→ Exercise objective
Please copy, character for character, each line from the beginning of the listing to the line containing "bs).pending = s.pending := rfl", including both.
Supplied data section start
-- ==== Sys2Proof/Laws/State.lean ====
section
/-! SUPPORT. One lemma for each field that a named update leaves alone, and what each update gives the field that it changes, so that no
later proof unfolds a record update. -/

namespace Sys2Proof.Machine

/-! ### `State.write` -/

@[simp] theorem State.write_pending (s : State) (base : Nat) (bs : List Byte) : (s.write base bs).pending = s.pending := rfl
@[simp] theorem State.write_clock (s : State) (base : Nat) (bs : List Byte) : (s.write base bs).clock = s.clock := rfl
@[simp] theorem State.write_seconds (s : State) (base : Nat) (bs : List Byte) : (s.write base bs).seconds = s.seconds := rfl
@[simp] theorem State.write_smon (s : State) (base : Nat) (bs : List Byte) : (s.write base bs).smon = s.smon := rfl
@[simp] theorem State.write_path (s : State) (base : Nat) (bs : List Byte) : (s.write base bs).path = s.path := rfl
@[simp] theorem State.write_glu (s : State) (base : Nat) (bs : List Byte) : (s.write base bs).glu = s.glu := rfl
@[simp] theorem State.write_bayc (s : State) (base : Nat) (bs : List Byte) : (s.write base bs).bayc = s.bayc := rfl
@[simp] theorem State.write_budget (s : State) (base : Nat) (bs : List Byte) : (s.write base bs).budget = s.budget := rfl
@[simp] theorem State.write_chg (s : State) (base : Nat) (bs : List Byte) : (s.write base bs).chg = s.chg := rfl
@[simp] theorem State.write_therm (s : State) (base : Nat) (bs : List Byte) : (s.write base bs).therm = s.therm := rfl
@[simp] theorem State.write_als (s : State) (base : Nat) (bs : List Byte) : (s.write base bs).als = s.als := rfl
@[simp] theorem State.write_bld (s : State) (base : Nat) (bs : List Byte) : (s.write base bs).bld = s.bld := rfl
@[simp] theorem State.write_mot (s : State) (base : Nat) (bs : List Byte) : (s.write base bs).mot = s.mot := rfl
@[simp] theorem State.write_park (s : State) (base : Nat) (bs : List Byte) : (s.write base bs).park = s.park := rfl
@[simp] theorem State.write_icl (s : State) (base : Nat) (bs : List Byte) : (s.write base bs).icl = s.icl := rfl
@[simp] theorem State.write_walk (s : State) (base : Nat) (bs : List Byte) : (s.write base bs).walk = s.walk := rfl
@[simp] theorem State.write_attn (s : State) (base : Nat) (bs : List Byte) : (s.write base bs).attn = s.attn := rfl
@[simp] theorem State.write_psd (s : State) (base : Nat) (bs : List Byte) : (s.write base bs).psd = s.psd := rfl
@[simp] theorem State.write_miso (s : State) (base : Nat) (bs : List Byte) : (s.write base bs).miso = s.miso := rfl
@[simp] theorem State.write_reports (s : State) (base : Nat) (bs : List Byte) : (s.write base bs).reports = s.reports := rfl
@[simp] theorem State.write_turn (s : State) (base : Nat) (bs : List Byte) : (s.write base bs).turn = s.turn := rfl

/-! ### `State.report` -/

@[simp] theorem State.report_pending (s : State) (r : Report) : (s.report r).pending = s.pending := rfl
@[simp] theorem State.report_clock (s : State) (r : Report) : (s.report r).clock = s.clock := rfl
@[simp] theorem State.report_seconds (s : State) (r : Report) : (s.report r).seconds = s.seconds := rfl
@[simp] theorem State.report_smon (s : State) (r : Report) : (s.report r).smon = s.smon := rfl
@[simp] theorem State.report_path (s : State) (r : Report) : (s.report r).path = s.path := rfl
@[simp] theorem State.report_glu (s : State) (r : Report) : (s.report r).glu = s.glu := rfl
@[simp] theorem State.report_bayc (s : State) (r : Report) : (s.report r).bayc = s.bayc := rfl
@[simp] theorem State.report_budget (s : State) (r : Report) : (s.report r).budget = s.budget := rfl
@[simp] theorem State.report_chg (s : State) (r : Report) : (s.report r).chg = s.chg := rfl
@[simp] theorem State.report_therm (s : State) (r : Report) : (s.report r).therm = s.therm := rfl
@[simp] theorem State.report_als (s : State) (r : Report) : (s.report r).als = s.als := rfl
@[simp] theorem State.report_bld (s : State) (r : Report) : (s.report r).bld = s.bld := rfl
@[simp] theorem State.report_mot (s : State) (r : Report) : (s.report r).mot = s.mot := rfl
@[simp] theorem State.report_park (s : State) (r : Report) : (s.report r).park = s.park := rfl
@[simp] theorem State.report_icl (s : State) (r : Report) : (s.report r).icl = s.icl := rfl
@[simp] theorem State.report_walk (s : State) (r : Report) : (s.report r).walk = s.walk := rfl
@[simp] theorem State.report_attn (s : State) (r : Report) : (s.report r).attn = s.attn := rfl
@[simp] theorem State.report_psd (s : State) (r : Report) : (s.report r).psd = s.psd := rfl
@[simp] theorem State.report_mem (s : State) (r : Report) : (s.report r).mem = s.mem := rfl
@[simp] theorem State.report_miso (s : State) (r : Report) : (s.report r).miso = s.miso := rfl
@[simp] theorem State.report_turn (s : State) (r : Report) : (s.report r).turn = s.turn := rfl
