-- ==== Sys2Proof/Machine/AuthBlock.lean ====
section
/-! DEFINITION. Sector authentication and block access: CARD_AUTH, READ, WRITE, HALT, STOP_CRYPTO (rules R180
to R187 of spec/44_auth_block_rw.md). -/

namespace Sys2Proof.Machine

open Sys2Proof Host

/-- The authentication frame by the authenticate command, then one read of the status register whatever the executor
reported (R180, D26). -/
def sendAuth (mode block : Byte) (key uid : List Byte) (s : State) : Exec × State :=
  let r := cardWrite s.cfg.cmdAuthent (authFrame mode block key uid) s
  let st := regRead r.2.cfg.aStatus r.2
  (requireCrypto st.1 r.1, st.2)

/-- `CardAuth(mode, block, key, uid)`: `authed` and `pstate` on success only (R180, D27). -/
def cardAuth (mode block : Byte) (key uid : List Byte) (s : State) : Exec × State :=
  let r := sendAuth mode block key uid s
  if r.1.error then r else (r.1, setPState .authenticated (setAuthed true r.2))

/-- `Read(block)` (R181). -/
def readBlock (block : Byte) (s : State) : Exec × State :=
  let r := transceiveWithCrc (readBody block) s
  (requireBlock r.1, r.2)

/-- One phase of WRITE: a frame with its checksum and the acknowledge test (R182, R183). -/
def writePhase (body : List Byte) (s : State) : Exec × State :=
  let r := transceiveWithCrc body s
  (requireAck r.1, r.2)

/-- `Write(block, data)`: phase 2 only when phase 1 was acknowledged (R182, R186). -/
def writeBlock (block : Byte) (data : List Byte) (s : State) : Exec × State :=
  let p1 := writePhase (writeBody block) s
  if p1.1.error then p1 else writePhase data p1.2

/-- `Halt()`: checksum, clear of the crypto bit, transceive with the response ignored, then the two registers (R184). -/
def halt (s : State) : State :=
  let crc := computeCrc haltBody s
  let clr := clearBits crc.2.cfg.aStatus cryptoOn crc.2
  let r := transceive (withCrc haltBody crc.1) clr
  setPState .halted (setAuthed false r.2)

/-- `StopCrypto()` (R185): Authenticated falls back to Selected, every other value stays (D32). -/
def stopCrypto (s : State) : State :=
  let c := setAuthed false (clearBits s.cfg.aStatus cryptoOn s)
  if c.pstate = .authenticated then setPState .selected c else c

/-- CARD_AUTH (R180): `error`; a key or uid of another length is rejected with no transaction (R97, D30). -/
def execCardAuth (mode block : Byte) (key uid : List Byte) (s : State) : Outcome State Fault Refusal :=
  if key.length = keyLen ∧ uid.length = authUidLen then
    let r := cardAuth mode block key uid s
    .next (complete (.flag r.1.error) r.1.cause r.2)
  else .next (reject .unknownOp s)

/-- READ (R181): `(error, resp)`.  `authed` is not checked (U1). -/
def execRead (block : Byte) (s : State) : Outcome State Fault Refusal :=
  let r := readBlock block s
  .next (complete (.bytes r.1.error r.1.resp) r.1.cause r.2)

/-- WRITE (R182): `error`; data of another length than sixteen is rejected with no transaction (R97, D30). -/
def execWrite (block : Byte) (data : List Byte) (s : State) : Outcome State Fault Refusal :=
  if data.length = blockLen then
    let r := writeBlock block data s
    .next (complete (.flag r.1.error) r.1.cause r.2)
  else .next (reject .unknownOp s)

/-- HALT (R184): no result, and no failure. -/
def execHalt (s : State) : Outcome State Fault Refusal := .next (complete .done .eNone (halt s))

/-- STOP_CRYPTO (R185): no result. -/
def execStopCrypto (s : State) : Outcome State Fault Refusal := .next (complete .done .eNone (stopCrypto s))

end Sys2Proof.Machine
end

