-- ==== Sys2Proof/Machine/Dispatch.lean ====
section
/-! DEFINITION. One arm for each constructor of `Instr`, one direct call of its meaning. -/

namespace Sys2Proof.Machine

open Sys2Proof

/-- What an instruction does to a state. -/
def exec (i : Instr) (s : State) : Host.Outcome State Fault Refusal :=
  match i with
  -- format HOST
  | .regWrite addr value => Sys2Proof.Machine.execRegWrite addr value s
  | .regRead addr => Sys2Proof.Machine.execRegRead addr s
  | .setBits addr mask => Sys2Proof.Machine.execSetBits addr mask s
  | .clearBits addr mask => Sys2Proof.Machine.execClearBits addr mask s
  | .computeCrc data => Sys2Proof.Machine.execComputeCrc data s
  | .cardWrite command data => Sys2Proof.Machine.execCardWrite command data s
  | .request mode => Sys2Proof.Machine.execRequest mode s
  | .anticoll => Sys2Proof.Machine.execAnticoll s
  | .anticoll2 => Sys2Proof.Machine.execAnticoll2 s
  | .selectTag uid => Sys2Proof.Machine.execSelectTag uid s
  | .readId asNumber => Sys2Proof.Machine.execReadId asNumber s
  | .cardAuth mode block key uid => Sys2Proof.Machine.execCardAuth mode block key uid s
  | .read block => Sys2Proof.Machine.execRead block s
  | .write block data => Sys2Proof.Machine.execWrite block data s
  | .halt => Sys2Proof.Machine.execHalt s
  | .stopCrypto => Sys2Proof.Machine.execStopCrypto s
  | .setAntennaGain gain => Sys2Proof.Machine.execSetAntennaGain gain s
  | .init => Sys2Proof.Machine.execInit s
  | .cleanup => Sys2Proof.Machine.execCleanup s
  | .waitForTag timeout => Sys2Proof.Machine.execWaitForTag timeout s
  -- format BUS16
  | .busWriteFrame address value => Sys2Proof.Machine.execBusWriteFrame address value s
  | .busReadFrame address => Sys2Proof.Machine.execBusReadFrame address s
  -- format TAG
  | .tagRequest mode => Sys2Proof.Machine.execTagRequest mode s
  | .tagAnticoll1 => Sys2Proof.Machine.execTagAnticoll1 s
  | .tagAnticoll2 => Sys2Proof.Machine.execTagAnticoll2 s
  | .tagSelect uid crcLo crcHi => Sys2Proof.Machine.execTagSelect uid crcLo crcHi s
  | .tagAuthA block key uid => Sys2Proof.Machine.execTagAuthA block key uid s
  | .tagAuthB block key uid => Sys2Proof.Machine.execTagAuthB block key uid s
  | .tagRead block crcLo crcHi => Sys2Proof.Machine.execTagRead block crcLo crcHi s
  | .tagWritePhase1 block crcLo crcHi => Sys2Proof.Machine.execTagWritePhase1 block crcLo crcHi s
  | .tagWritePhase2 data crcLo crcHi => Sys2Proof.Machine.execTagWritePhase2 data crcLo crcHi s
  | .tagHalt crcLo crcHi => Sys2Proof.Machine.execTagHalt crcLo crcHi s
  -- format CHIPCMD
  | .cmdIdle => Sys2Proof.Machine.execCmdIdle s
  | .cmdCalcCrc => Sys2Proof.Machine.execCmdCalcCrc s
  | .cmdTransceive => Sys2Proof.Machine.execCmdTransceive s
  | .cmdAuthent => Sys2Proof.Machine.execCmdAuthent s
  | .cmdSoftReset => Sys2Proof.Machine.execCmdSoftReset s

end Sys2Proof.Machine
end

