/-- R87, R88 for the frames with a checksum, its two bytes as given: no framing is set, and each answer gets the test of its row; the answer
to the halt frame is ignored.  Log entry 7 as above. -/
def Obligations.FramesWithAChecksum : Prop :=
  ∀ (s : State) (b lo hi : Byte),
    (∀ uid : List Byte, uid.length = 5 → ∃ t evs answers r v, exec (.tagSelect uid lo hi) s = .next t ∧
      CardWriteRun s.cfg s.csPresent s.cfg.cmdTransceive ([0x93, 0x70] ++ uid ++ [lo, hi]) evs answers r ∧
      v = judge r (decide (r.rlen = 24)) .eShape ∧
      Effect (executorLocs s.cfg) evs answers (.executed (decide (v ≠ .eNone)) r.resp r.rlen) v s t ∧ SameEngine s t) ∧
    (∃ t evs answers r v, exec (.tagRead b lo hi) s = .next t ∧
      CardWriteRun s.cfg s.csPresent s.cfg.cmdTransceive [0x30, b, lo, hi] evs answers r ∧
      v = judge r (decide (r.resp.length = 16)) .eShape ∧
      Effect (executorLocs s.cfg) evs answers (.executed (decide (v ≠ .eNone)) r.resp r.rlen) v s t ∧ SameEngine s t) ∧
    (∃ t evs answers r, exec (.tagWritePhase1 b lo hi) s = .next t ∧
      CardWriteRun s.cfg s.csPresent s.cfg.cmdTransceive [0xA0, b, lo, hi] evs answers r ∧
      Effect (executorLocs s.cfg) evs answers (.executed (decide (ackVerdict r ≠ .eNone)) r.resp r.rlen) (ackVerdict r) s t ∧
      SameEngine s t) ∧
    (∀ data : List Byte, data.length = 16 → ∃ t evs answers r, exec (.tagWritePhase2 data lo hi) s = .next t ∧
      CardWriteRun s.cfg s.csPresent s.cfg.cmdTransceive (data ++ [lo, hi]) evs answers r ∧
      Effect (executorLocs s.cfg) evs answers (.executed (decide (ackVerdict r ≠ .eNone)) r.resp r.rlen) (ackVerdict r) s t ∧
      SameEngine s t) ∧
    (∃ t evs answers r, exec (.tagHalt lo hi) s = .next t ∧
      CardWriteRun s.cfg s.csPresent s.cfg.cmdTransceive [0x50, 0x00, lo, hi] evs answers r ∧
      Effect (executorLocs s.cfg) evs answers .done .eNone s t ∧ SameEngine s t)

/-- R87, R88 for the authentication frame with key A or key B: the authenticate command, then the crypto bit.  Log entry 7 as above. -/
def Obligations.AuthenticationFrames : Prop :=
  ∀ (block : Byte) (key uid : List Byte) (s : State), key.length = 6 → uid.length = 4 →
    (∃ t evs answers r v, exec (.tagAuthA block key uid) s = .next t ∧
      AuthRun s.cfg s.csPresent 0x60 block key uid evs answers r v ∧
      Effect (executorLocs s.cfg) evs answers (.executed (decide (v ≠ .eNone)) r.resp r.rlen) v s t ∧ SameEngine s t) ∧
    (∃ t evs answers r v, exec (.tagAuthB block key uid) s = .next t ∧
      AuthRun s.cfg s.csPresent 0x61 block key uid evs answers r v ∧
      Effect (executorLocs s.cfg) evs answers (.executed (decide (v ≠ .eNone)) r.resp r.rlen) v s t ∧ SameEngine s t)

/-- R31 for the five command codes: one whole-byte write of the code to the command register.  Log entry 7 as above. -/
def Obligations.ChipCommandsAreOneWrite : Prop :=
  ∀ (s : State) (i : Instr) (code : Byte),
    (i, code) ∈ [(.cmdIdle, s.cfg.cmdIdle), (.cmdCalcCrc, s.cfg.cmdCalcCrc), (.cmdTransceive, s.cfg.cmdTransceive),
      (.cmdAuthent, s.cfg.cmdAuthent), (.cmdSoftReset, s.cfg.cmdSoftReset)] →
    ∃ t, exec i s = .next t ∧
      Effect [location s.cfg.aCommand] (onBus s.csPresent [wr s.cfg.aCommand code]) [] .done .eNone s t ∧
      Memory.get (location s.cfg.aCommand) t.chipRegs = some code ∧ SameEngine s t ∧ t.env = s.env

/-- R97 (b), the spec's decision D30: an operand whose length the layout fixes and that has another length is rejected, with no transaction.  No word
spells such an operand.  That the cause is unknownOp, and that a uid of CARD_AUTH with more than four bytes is refused and not cut, is log
entry 13; the tag frames among the operations are log entry 7. -/
def Obligations.WrongOperandLengthsAreRejected : Prop :=
  ∀ (i : Instr) (s : State), i.wellFormed = false → (∀ data, i ≠ .computeCrc data) →
    (∀ command data, i ≠ .cardWrite command data) →
    ∃ t, exec i s = .next t ∧ Effect [] [] [] .rejected .unknownOp s t ∧ SameEngine s t ∧ t.env = s.env

/-! ### The whole machine -/

/-- R168, the spec's decision D32: where an operation leaves `pstate`, from whether it succeeded and from the old value.  READ_ID follows its
sub-operations and is the subject of ReadIdFollowsItsSteps.  R168 has no row for a bus frame, a tag frame or a chip command offered by
itself; that these leave `pstate` is log entry 7 (DESIGN CHOICE). -/
def Obligations.ProcedureStateTable : Prop :=
  ∀ (i : Instr) (s t : State) (r : Result) (c : Cause) (p : PState), exec i s = .next t → Delivers r c s t →
    pstateTable i (resultFailed r) s.authed s.pstate = some p → t.pstate = p

/-- R20, R187: only a successful CARD_AUTH sets `authed`; only HALT, STOP_CRYPTO and CLEANUP clear it. -/
def Obligations.AuthedIsSetAndClearedOnlyAsStated : Prop :=
  ∀ (i : Instr) (s t : State), exec i s = .next t →
    (s.authed = false → t.authed = true →
      (∃ mode block key uid, i = .cardAuth mode block key uid) ∧ Delivers (.flag false) .eNone s t) ∧
    (s.authed = true → t.authed = false → i = .halt ∨ i = .stopCrypto ∨ i = .cleanup)

/-- R23, R46 (c): the configuration is written at construction and never after. -/
def Obligations.ConfigurationNeverChanges : Prop :=
  ∀ s t : State, step s = .next t → SameConfig s t

/-- R21: `gain` is written only by SET_ANTENNA_GAIN with an operand in 0 to 7, read by INIT, which writes it as `gain << 4` for every `GAIN`
entry of its list, and begins as `GAIN_INIT`. -/
def Obligations.GainIsMutatedOnlyByItsOperation : Prop :=
  (∀ (i : Instr) (s t : State), exec i s = .next t → t.gain ≠ s.gain →
    ∃ g : Byte, i = .setAntennaGain g ∧ g.toNat ≤ 7 ∧ t.gain = g.setWidth 3) ∧
  (∀ (s : State) (a : Byte), (⟨.write, a, .gain⟩ : InitEntry) ∈ s.cfg.initSeq →
    ∃ t evs, exec .init s = .next t ∧ t.trace = s.trace ++ evs ∧
      .xferWrite ((a <<< 1) &&& 0x7E) (s.gain.setWidth 8 <<< 4) ∈ evs) ∧
  (∀ p : SessionParams, 0 ≤ p.gainInit → p.gainInit ≤ 7 → ((State.constructed p).gain.toNat : Int) = p.gainInit) ∧
  (∀ (p : SessionParams) (env : Env) (s : State), construct p env = .session s → (s.gain.toNat : Int) = p.gainInit)

/-- R46 (b), and the canonical form of the register space: every step keeps the invariant, from every state that has it. -/
def Obligations.EveryStepKeepsTheInvariant : Prop :=
  ∀ s t : State, Inv s → step s = .next t → Inv t

/-- The state after the construction of a session has the invariant, whatever the parameters and the chip's answers, and so has the
reset state. -/
def Obligations.ResetHasTheInvariant : Prop :=
  Inv State.reset ∧ (∀ p : SessionParams, Inv (State.constructed p)) ∧
  (∀ (p : SessionParams) (env : Env) (s : State), construct p env = .session s → Inv s)

/-- R53, which the spec derives: an operation writes only the registers its column of the table names.  R53 has no column for a bus frame, a
tag frame or a chip command offered by itself; theirs follow from what log entry 7 (DESIGN CHOICE) has them do. -/
def Obligations.RegisterMapOfWrites : Prop :=
  ∀ (i : Instr) (s t : State), exec i s = .next t → OnlyWrites (mayWrite s.cfg i) s t

/-- R114: the trace only grows, and every transfer it gains stands alone between its own assert and release when the line is configured and
bare when it is not.  That the register space as written changes by exactly the write frames gained is R64 and R110, for the list
`chipRegs`, which is this model's (log entry 10). -/
def Obligations.EveryTransferHasItsWindow : Prop :=
  ∀ s t : State, step s = .next t → ∃ evs, t.trace = s.trace ++ evs ∧ windowed s.csPresent evs = true ∧
    t.chipRegs = replay evs s.chipRegs

/-- R284's right column, which the spec derives: the most transactions on any path.  The bound of CARD_AUTH needs the two commands told apart, as R141
asks of every configuration.  The bound of INIT for any `INIT_SEQ` is from R201: one transaction for each write and two for each set.  R284
does not list a bus frame, a tag frame or a chip command offered by itself; their bounds follow from what log entry 7 (DESIGN CHOICE)
has them do, and from R153. -/
def Obligations.TransactionBounds : Prop :=
  ∀ (i : Instr) (s t : State) (n : Nat), s.cfg.cmdAuthent ≠ s.cfg.cmdTransceive → i.wellFormed = true →
    maxTransactions s.cfg i = some n → exec i s = .next t →
    ∃ evs, t.trace = s.trace ++ evs ∧ transactions evs ≤ n

/-- R45, R263, R264 (the values of `authed` and `signal` are the spec's decision D35, the INIT D34): what construction leaves when its checks pass and the
chip's parameters are ones a model accepts (R63, R141, R201; log entry 18).  The reset state is such a session, every answer free: it has the
trace of its INIT and the register space that INIT wrote, with the parameters of log entries 1 and 2. -/
def Obligations.ConstructionSetsTheRegistersAndInitialises : Prop :=
  (∀ (p : SessionParams) (env : Env), p.rstCfg ≠ none → p.pinModeOk = true → 0 ≤ p.gainInit → p.gainInit ≤ 7 →
    configValid p.chip = true →
    ∃ t evs answers, construct p env = .session t ∧ InitRun p.chip p.csPresent (BitVec.ofInt 3 p.gainInit) evs answers ∧
      t.trace = evs ∧ t.results = [] ∧ t.port = [] ∧ t.waiting = none ∧ t.chipRegs = replay evs [] ∧
      t.authed = false ∧ (t.gain.toNat : Int) = p.gainInit ∧ t.pstate = .idle ∧ t.signal = false ∧
      t.cfg = p.chip ∧ t.csPresent = p.csPresent ∧ t.irqPresent = p.irqPresent ∧ some t.rstCfg = p.rstCfg) ∧
  configValid Config.mfrc522 = true ∧
  construct SessionParams.usual Env.free = .session State.reset ∧
  (∃ v, State.reset.trace =
      [wr 0x01 0x0F, wr 0x2A 0x8D, wr 0x2B 0x3E, wr 0x2D 0x1E, wr 0x2C 0x00, wr 0x15 0x40, wr 0x11 0x3D, wr 0x26 0x40,
        rd 0x14 v, wr 0x14 (v ||| 0x03)] ∧
    State.reset.chipRegs = [(0x01, 0x0F), (0x11, 0x3D), (0x14, v ||| 0x03), (0x15, 0x40), (0x26, 0x40), (0x2A, 0x8D),
      (0x2B, 0x3E), (0x2C, 0x00), (0x2D, 0x1E)]) ∧
  State.reset.authed = false ∧ State.reset.pstate = .idle ∧ State.reset.signal = false

/-- R84, R240: no operation stops the machine, and each hands back exactly one result; WAIT_FOR_TAG alone may hand it back later.  That it is
then held in the state, with no result yet, is this model's choice (log entry 5), and so are the results of the words of the lower layers
(log entry 7). -/
def Obligations.EveryOperationEndsInAState : Prop :=
  ∀ (i : Instr) (s : State), ∃ t, exec i s = .next t ∧
    ((∃ r c, Delivers r c s t) ∨ ((∃ timeout, i = .waitForTag timeout) ∧ t.results = s.results ∧ t.waiting ≠ none))

/-- R22, R23, R52: no operation reads `pstate` (D32: it records and gates nothing), `rst_cfg` or `FIFO_CAPACITY` (D44): in two states that
differ in them alone every operation does the same, `pstate` apart. -/
def Obligations.ProcedureStateGatesNothing : Prop :=
  ∀ (i : Instr) (s t : State) (p : PState) (rst capacity : Nat), exec i s = .next t →
    ∃ p', exec i { s with pstate := p, rstCfg := rst, cfg := { s.cfg with fifoCapacity := capacity } } =
      .next { t with pstate := p', rstCfg := rst, cfg := { t.cfg with fifoCapacity := capacity } }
Supplied data section end
→ Response to the exercise
-- ==== Sys2Proof/Laws/State.lean ====
section
/-! SUPPORT. One lemma for each field that a named update leaves alone, and what each update gives the field that it changes, so that no
later proof unfolds a record update. -/

namespace Sys2Proof.Machine

/-! ### `State.write` -/

@[simp] theorem State.write_pending (s : State) (base : Nat) (bs : List Byte) : (s.write base bs).pending = s.pending := rfl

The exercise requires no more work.